James wishes women would stop smiling at him on the street. ‘What is the point of going out and smiling at me or even glancing in my direction if it just means little to you?’ He raises his voice in frustratio­n. ‘Just stop. If it doesn’t mean anything to you then please, stop it. It means everything to me.’

It is a scorching Wednesday in July and as the rest of the country gathers in pubs and parks to watch England’s first World Cup semi-final in 28 years, 19-year-old James sits alone in his bedroom in his mother’s house in Wigan, reflecting on his all-consuming obsession with sex. ‘Every decision I’ve made about clothing is for the purpose of probably having sex, or probably getting some attention whatsoever… I feel lust towards nearly every woman I see. I don’t actually have any standards. I like women, practicall­y all women. They just don’t seem to like me.’

James plans to study pharmacolo­gy at university but doubts he will ever have a successful career. Speaking over the telephone using a pseudonym, he describes how repeated rejections from women have led him to extreme self-loathing.
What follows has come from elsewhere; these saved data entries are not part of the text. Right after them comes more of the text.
/-- The passes of R75 and R81 over the observed elements that are not among `out`, from a placement. -/
def passes (s : State) (p : Plan) (pl : Placed) (out : List Nat) : Placed :=
  let obs := (s.disc.observed.filter (fun o => o.kind != 3 && !out.contains o.id)).map (fun o => (o.id, o.kind))
  let pl1 := placeAll p s.obsLinks obs false (obs.length + 1) pl
  if p.adoptExtra then placeAll p s.obsLinks obs true (obs.length + 1) pl1 else pl1

/-- WALK_COMPLETE (R75): elements are placed. While a binding stands its placements stand; an ID that two places claim is found
under the placement of all elements, and takes no part in the one that counts (R80). -/
def place (s : State) (p : Plan) : State :=
  let named := s.disc.beacons.map (fun e => e.2.elementId) ++ (s.disc.observed.filter (·.replied)).flatMap (fun o =>
    o.ports.filterMap (fun r => if 1 ≤ r.link && r.link ≤ 3 then some r.farId else none))
  let seen := (s.disc.observed.filter (fun o => o.replied || named.contains o.id)).map (fun o =>
    if o.replied then o else { o with ports := [] })
  let s0 := { s with disc := { s.disc with observed := seen } }
  let pl0 := s0.anchors ++ (if s.bindingStands then s.disc.placed else [])
  let dups := s0.disc.twofold p (s0.passes p pl0 []) s0.obsLinks s.ownId
  let pl1 := s0.passes p pl0 dups
  ({ s0 with disc := { s0.disc with placed := pl1.filter (fun e => e.1 < 510) } }).findDuplicates dups

/-- Positions that no element of their own serves, spares among them: MISSING or FENCED (R84). -/
def unservedPositions (s : State) (p : Plan) : List Nat :=
  (p.elements.filter (fun e =>
    let c := s.gi F.DISC_NODE_CLASS (localOf e.node)
    !e.adoptable && (c == 3 || c == 4))).map (fun e => localOf e.node)

/-- A cupola's table entry at binding: shape and job fields from its template and flows (R119). -/
def startCupola (s : State) (p : Plan) (t : Tables) (c st : Nat) : State :=
  let members := t.memberCount p c
  let (rows, cols, id) := match p.templateOf c with | some x => (x.rows, x.cols, x.id) | none => (0, 0, 0)
  let s1 := (s.wr .CUP_ENTRY 0 c (BitVec.ofNat 64 (st + 256 * (rows % 32) + 65536 * (cols % 32) + 2 ^ 24 * (members % 512))))
  (s1.wr .CUP_JOB 0 c (BitVec.ofNat 64 (id * 2 ^ 32))).decision 0 c st

/-- A link failure found by discovery waits for the repair engine (R79): a REP_LOG record of class 3. -/
def logFailure (s : State) (f : Failure) (cls action : Nat) : State × Nat :=
  let j := s.g F.REP_LOG_HEAD_NEXT
  let w0 := s.logical f.node % 2 ^ 32 + 2 ^ 32 * (if f.port = 255 then 0xFF else f.port) + 2 ^ 40 * f.cause + 2 ^ 48 * cls
    + 2 ^ 52 * action
  let s1 := (s.pi F.REP_LOG_WORD (2 * j) w0).pi F.REP_LOG_WORD (2 * j + 1) (f.d % 2 ^ 48)
  let s2 := s1.p F.REP_LOG_HEAD_NEXT ((j + 1) % 256)
  (if j = 255 then s2.p F.REP_LOG_HEAD_WRAPS (sat 32 (s2.g F.REP_LOG_HEAD_WRAPS + 1)) else s2, j)

/-- The far end of a position's port by the plan's links within the spire: (local node, port). -/
def planFar (s : State) (pos port : Nat) : Option (Nat × Nat) :=
  match s.plan.cur with
  | none => none
  | some p => ((p.neighbours (s.logical pos)).find? (fun e => e.1 == port && e.2.2.2 == 0)).map (fun e => (localOf e.2.1, e.2.2.1))

/-- An element or link is already under suspicion, deferred, or failed. -/
def knownFault (s : State) (node port : Nat) : Bool :=
  (s.rep.suspects ++ s.rep.deferred).any (fun f => f.node == node && f.port == port)
    || (if port = 255 then s.rep.failedNodes.contains node
        else s.rep.failedLinks.contains (node, port) ||
          (match s.planFar node port with | some e => s.rep.failedLinks.contains e | none => false))

/-- A cause that tells of the compute part (Table 5.5). -/
def computeCause (cause : Nat) : Bool := cause == Cause.computeFault || cause == Cause.computeReset || cause == Cause.beaconChange

/-- A new suspect, with its REP_LOG record. A suspect of which a notice tells that its compute part failed takes that as its
cause, by which it is classified (R130). -/
def addSuspect (s : State) (node port cause : Nat) : State :=
  if s.knownFault node port then
    if computeCause cause then
      let l := updWhere (fun (f : Failure) => f.node == node && f.port == port) (fun f => { f with cause := cause }) s.rep.suspects
      { s with rep := { s.rep with suspects := l } }
    else s
  else
    let f : Failure := ⟨node, port, cause, s.round, 0, 0⟩
    let (t, j) := s.logFailure f 0 0
    let f := { f with log := j }
    { t with rep := { t.rep with suspects := t.rep.suspects ++ [f] } }

/-- The end that the record of an end names, by position: an agent's port record, or the beacon on one of Varlor's own ports. -/
def farOf (s : State) (e : End) : Option End :=
  let pl := s.anchors ++ s.disc.placed
  if e.1 = 510 + s.g F.TWIN_STATUS_LETTER then
    match s.disc.beacons.find? (fun b => b.1 == e.2) with
    | some b => (posOf pl b.2.elementId).map (fun n => (n, b.2.port))
    | none => none
  else
    match s.disc.placed.find? (fun x => x.1 == e.1) with
    | none => none
    | some x =>
      match s.observedOf x.2 with
      | none => none
      | some o =>
        match o.ports[e.2]? with
        | some r => if o.replied && 1 ≤ r.link && r.link ≤ 3 then (posOf pl r.farId).map (fun n => (n, r.farPort)) else none
        | none => none

/-- A plan link is joined as the plan has it, by the records of both its ends; of the partner's port the agent's end alone tells. -/
def linkWhole (s : State) (p : Plan) (e : End) : Bool :=
  match s.farOf e with
  | some x => p.agrees e x && (x.1 == 511 - s.g F.TWIN_STATUS_LETTER || s.farOf x == some e)
  | none => false

/-- Plan links that discovery finds lost count as failed links (R79, R87): new ones go to the repair engine. A failed link that
stands as planned again, and is held neither by its class nor for flapping, is whole (R138, R146). -/
def darkFailures (s : State) (p : Plan) : State :=
  let now := s.lostLinks p
  let s1 := (now.filter (fun e => !s.knownFault e.1 e.2)).foldl (fun (t : State) e =>
    let f : Failure := ⟨e.1, e.2, 0, t.round, 3, 0⟩
    let (u, j) := t.logFailure f 3 0
    let f := { f with log := j }
    { u with rep := { u.rep with failedLinks := u.rep.failedLinks ++ [e], queued := u.rep.queued ++ [f] } }) s
  let flaps (e : End) : Bool := s.rep.flapHeld.contains e || (match s.planFar e.1 e.2 with | some x => s.rep.flapHeld.contains x | none => false)
  let back := s1.rep.failedLinks.filter (fun e => !now.contains e && s.linkWhole p e && !flaps e)
  if back.isEmpty then s1
  else ({ s1 with rep := { s1.rep with failedLinks := s1.rep.failedLinks.filter (fun e => !back.contains e) } }).startRetry

/-- E of a repair install under the current binding (R135): REP_EST. -/
def showRepairEst (s : State) : State :=
  let targets := s.boundNodes
  let c := segsOf (l2pBytes s.tables)
  let (_, _, _, _, _, e) := s.figures (targets.map (fun n => (n, 1))) c (s.passesOf 1)
  (s.p F.REP_EST_E e).p F.REP_EST_BOUND (e + 4)

-- Repaired tables: what a variant or the matching array's result must hold

/-- The spare that a SUBSTITUTE variant names is free (R134, R139). -/
def spareFree (s : State) (p : Plan) (v : Variant) : Bool :=
  v.kind != 1 || v.l2p.all (fun x =>
    if l2pNode x = v.failed then
      match p.elements.find? (fun e => e.kind == 1 && e.row == l2pRow x && e.col == l2pCol x) with
      | some e => s.freeSpares.contains (localOf e.node)
      | none => false
    else true)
Besides going to college – where he studies biology, chemistry, and psychology – and his shifts as a support worker caring for people with disabiliti­es, he rarely leaves his bedroom. The walls are covered in grey wallpaper with no posters or pictures, and there are few personal objects except for a Playstatio­n 4 – he spends his time playing a fantasy role-playing game, Ni no Kuni II. ‘I have no actual friends, no close relationsh­ips to what you would define a friend... I don’t go out… I don’t do the things that other teenagers do. Because, it is so much…’ He pauses. ‘It is so much of a mental strain personally to engage with people.’
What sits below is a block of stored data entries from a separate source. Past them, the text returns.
/-- R439: the limit ends after one full round below 14 A; at the end of a round. -/
def closeFeed (s : State) : State :=
  match s.pwr.feedCalm with
  | some r =>
    if r < s.round then { s with pwr := { s.pwr with feedHold := false, feedEconomy := false } } else s
  | none => s

-- Bank groups and GF lanes (R420, R421, Table 17.3)

/-- A capacity that has become too small for an armed plan cancels its activation before the commit point (Table 2.20). -/
def rejudgeArmed (s : State) : State :=
  match s.plan.staged with
  | none => s
  | some p =>
    if s.slotState ≠ Slot.armed || s.committed then s
    else if 0 < p.sramDeficit (fun _ => false) s.sramCap then (s.showDeficits p false).cancelActivation 3
    else if s.dramCap < p.dramNeed then (s.showDeficits p true).cancelActivation 3
    else s

/-- R421: a bank group goes with no spare left: an unpartitioned one first, else the region that holds it. Which region a
bank group lies in is open where `region` names none. -/
def loseBank (s : State) (physical : Nat) (region : Option Nat) : State :=
  let spare := decide (80 ≤ s.g F.PLAN_CAPACITY_SRAM_MIB - s.partitioned)
  let s1 := (s.p F.IDENT_INTERNAL_BANKS (s.g F.IDENT_INTERNAL_BANKS - 1)).p F.PLAN_CAPACITY_SRAM_MIB
    (s.g F.PLAN_CAPACITY_SRAM_MIB - 80)
  let s2 := (s1.alarm 3 physical).eventRecord F.PWR_EVENT_SRAM_RETIRED (s1.sevOf (sourceOf F.PWR_EVENT_SRAM_RETIRED)) physical
    (leBytes 4 physical)
  let s3 :=
    if spare then s2
    else
      let left := s2.regionsLeft
      match region with
      | some r => if left.contains r then s2.shrinkRegion r else s2
      | none =>
        if left.isEmpty then s2
        else
          let (n, t) := s2.draw
          t.shrinkRegion (left.getD (Config.freeValue n % left.length) 0)
  s3.rejudgeArmed

/-- Logical units in ascending order take the physical units that are good, in ascending order (R419, Table 1.7). -/
def mapUnits (logical physical : Nat) (bad : List Nat) : List (Nat × Nat) :=
  (List.range logical).zip ((List.range physical).filter (fun u => !bad.contains u))

/-- R39, R420: the logical unit that a physical unit held moves, in one step, to the lowest good one that holds none. -/
def moveUnit (m : List (Nat × Nat)) (physical n : Nat) (bad : List Nat) : List (Nat × Nat) :=
  match (List.range n).find? (fun u => !bad.contains u && !m.any (fun e => e.2 == u)) with
  | some u => m.map (fun e => if e.2 = physical then (e.1, u) else e)
  | none => m.filter (fun e => e.2 != physical)

/-- R421: with no spare and an unpartitioned bank group left, the contents move into the highest-numbered logical bank group, which
goes. -/
def moveIntoTop (m : List (Nat × Nat)) (physical : Nat) : List (Nat × Nat) :=
  let top := m.foldl (fun n e => max n e.1) 0
  match m.find? (fun e => e.1 == top) with
  | some t => (m.filter (fun e => e.1 != top)).map (fun e => if e.2 = physical then (e.1, t.2) else e)
  | none => m

/-- The memory channels, logical to physical: a package that has gone takes its four with it (R40, Table 1.7). -/
def channelMap (s : State) : List (Nat × Nat) :=
  ((List.range 256).filter (fun c => !s.pwr.packagesRetired.contains (c / 4))).map (fun c => (c, c))

/-- A bank group takes no logical unit any longer (R420, R421). -/
def retireBank (s : State) (physical : Nat) (region : Option Nat) : State :=
  if s.pwr.banksRetired.contains physical then s
  else
    let bad := s.pwr.banksRetired ++ [physical]
    let n := s.g F.IDENT_INTERNAL_BANK_SPARES
    let free := decide (80 ≤ s.g F.PLAN_CAPACITY_SRAM_MIB - s.partitioned)
    let map := if n = 0 && free then moveIntoTop s.pwr.bankMap physical else moveUnit s.pwr.bankMap physical 104 bad
    let s1 := { s with pwr := { s.pwr with banksRetired := bad, bankMap := map } }
    let s2 := s1.raise F.PWR_EVENT_SRAM_RETIRED physical 1
    if 0 < n then s2.p F.IDENT_INTERNAL_BANK_SPARES (n - 1) else s2.loseBank physical region

/-- GF_LANE_RETIRE (R420, R421): no fold result is affected. -/
def retireLane (s : State) (physical : Nat) : State :=
  if s.pwr.lanesRetired.contains physical then s
  else
    let bad := s.pwr.lanesRetired ++ [physical]
    let s1 := { s with pwr := { s.pwr with lanesRetired := bad, laneMap := moveUnit s.pwr.laneMap physical 72 bad } }
    let s2 := s1.raise F.PWR_EVENT_GF_RETIRED physical 1
    let n := s.g F.IDENT_INTERNAL_GF_SPARES
    if 0 < n then s2.p F.IDENT_INTERNAL_GF_SPARES (n - 1)
    else
      ((s2.p F.IDENT_INTERNAL_GF_LANES (s.g F.IDENT_INTERNAL_GF_LANES - 1)).alarm 3 physical).eventRecord
        F.PWR_EVENT_GF_RETIRED (s.sevOf (sourceOf F.PWR_EVENT_GF_RETIRED)) physical (leBytes 4 physical)

/-- R433: before its commit a new image that fails makes the previous slot preferred again. -/
def firmwareFallback (s : State) : State :=
  if s.pwr.applying then
    let s1 := { s with pwr := { s.pwr with applying := false, preferred := 1 - s.pwr.preferred % 2, goodRounds := 0 } }
    (s1.p F.PWR_FW_STATUS_STATE 0).raise F.PWR_EVENT_FW_FALLBACK s1.pwr.preferred 1
  else s

/-- The ring restarts empty with its EPOCH increased (R206). -/
def restartRing (s : State) : State :=
  let s1 := { s with graph := { s.graph with ring := [], journal := [], ledger := [] } }
  let s2 := s1.p F.GRAPH_RING_CFG_EPOCH ((s.g F.GRAPH_RING_CFG_EPOCH + 1) % 2 ^ 32)
  ((s2.rst .GRAPH_RING_HEAD 0 0).rst .GRAPH_RING_TAIL 0 0).raise F.GRAPH_EVENT_RING_LOST 0 1

/-- SRAM_UNCORRECTABLE (R420, Table 17.3): each owner of the lost lines acts, and the bank group is retired. -/
def sramUncorrectable (s : State) (physical region : Nat) (owners : List Nat) : State :=
  let s1 :=
    if region = 0 then owners.foldl (fun (t : State) gid => t.foldFails gid Fate.check 0) s
    else if region = 1 then
      let t := if s.b F.GRAPH_RING_CFG_JOURNALLED then { s with graph := { s.graph with ring := s.graph.journal } }
        else s.restartRing
      t.endTasks (owners.map (fun i => (i, Fate.check, 0)))
    else if region = 2 then
      let now := s.sen.now.map (fun (x : Stats) =>
        if owners.contains x.group then (Stats.empty x.group x.member x.tensor x.step).flag 0 else x)
      { s with sen := { s.sen with now := now } }
    else if region = 3 then s.sentinelEngage 1
    else s
  s1.retireBank physical (if region < 4 then some region else none)

/-- PACKAGE_FAILURE (R40, R54, R165). -/
def packageFailure (s : State) (package : Nat) : State :=
  if s.pwr.packagesRetired.contains package then s
  else
    let s1 := { s with pwr := { s.pwr with packagesRetired := s.pwr.packagesRetired ++ [package] } }
    let s2 := (s1.p F.IDENT_INTERNAL_PACKAGES (s.g F.IDENT_INTERNAL_PACKAGES - 1)).p F.PLAN_CAPACITY_DRAM_GIB
      (s.g F.PLAN_CAPACITY_DRAM_GIB - 64)
    let s3 := ((s2.raise F.PWR_EVENT_PACKAGE_RETIRED package 1).alarm 3 package).eventRecord F.PWR_EVENT_PACKAGE_RETIRED
      (s.sevOf (sourceOf F.PWR_EVENT_PACKAGE_RETIRED)) package (leBytes 4 package)
    match s.plan.cur with
    | none => s3.rejudgeArmed
    | some p =>
      let places := lanePlaces p s.pwr.packagesRetired
      let hit (g : Group) : List Nat := (List.range g.rcd.m).filter (fun j =>
        g.rcd.lanes.getD j 0 == 1 && g.current.contains j && laneOn places g.rcd.m (0, g.gid, j) package)
      let lost := (s3.grd.groups.filter (fun g => g.bound && !(hit g).isEmpty)).map (fun g => g.gid)
      let s4 := s3.grd.groups.foldl (fun (t : State) g => if g.bound then t.laneLost g.gid (hit g) else t) s3
      let lent := p.lends.filter (fun l => laneOn places 3 (1 + l.spire, l.group, l.lane) package)
      let s5 := lent.foldl (fun (t : State) l =>
        let left := t.grd.lentIn.filter (fun x => !(x.spire == l.spire && x.group == l.group && x.lane == l.lane))
        let t1 := { t with grd := { t.grd with lentIn := left } }
        t1.send .laneLoss l.spire 0 [l.group, l.lane]) s4
      (s5.takeCapacity p 64 lost).rejudgeArmed

end State

/-- PACE_WINDOW (R32). -/
def execPaceWindow (counts : List Nat) (s : State) : Host.Outcome State Fault Refusal := finish (s.paceWindow counts)
/-- JUNCTION_TEMPERATURE_THRESHOLD (R32). -/
def execJunctionTemperatureThreshold (deciC : Nat) (s : State) : Host.Outcome State Fault Refusal :=
  finish (s.junctionTemperature deciC)
/-- PACE_DEFICIT (R36). -/
def execPaceDeficit (engine : Nat) (s : State) : Host.Outcome State Fault Refusal := finish (s.paceDeficit engine)
/-- FALLBACK_APPLY (R36). -/
def execFallbackApply (engine : Nat) (s : State) : Host.Outcome State Fault Refusal := finish (s.fallbackApply engine)
/-- BANK_GROUP_MIGRATE (R420). -/
def execBankGroupMigrate (physical : Nat) (s : State) : Host.Outcome State Fault Refusal :=
  finish (s.after (s.retireBank physical none))
/-- GF_LANE_RETIRE (R420). -/
def execGfLaneRetire (physical : Nat) (s : State) : Host.Outcome State Fault Refusal := finish (s.retireLane physical)
/-- SRAM_UNCORRECTABLE (R420). -/
def execSramUncorrectable (physical region : Nat) (owners : List Nat) (s : State) : Host.Outcome State Fault Refusal :=
  finish (s.after (s.sramUncorrectable physical region owners))
/-- PACKAGE_FAILURE (R54). -/
def execPackageFailure (package : Nat) (s : State) : Host.Outcome State Fault Refusal :=
  finish (s.after (s.packageFailure package))

end Sys2Proof.Machine
end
James calls himself an ‘incel’, short for involuntar­y celibate. The term was coined in 1993 by a Canadian woman named Alana who used it to describe her experience­s as a college-aged virgin, but in recent years it has come to mean something altogether more sinister. It is now shorthand for an online community of men who want romantic or sexual partners but can’t find them, so they blame women, considerin­g them manipulati­ve and sluttish ‘Stacys’ (one of many words in the incel dictionary). ‘It feels like being the scientist who figured out nuclear fission and then discovers it’s being used as a weapon for war,’ Alana said in an interview earlier this year.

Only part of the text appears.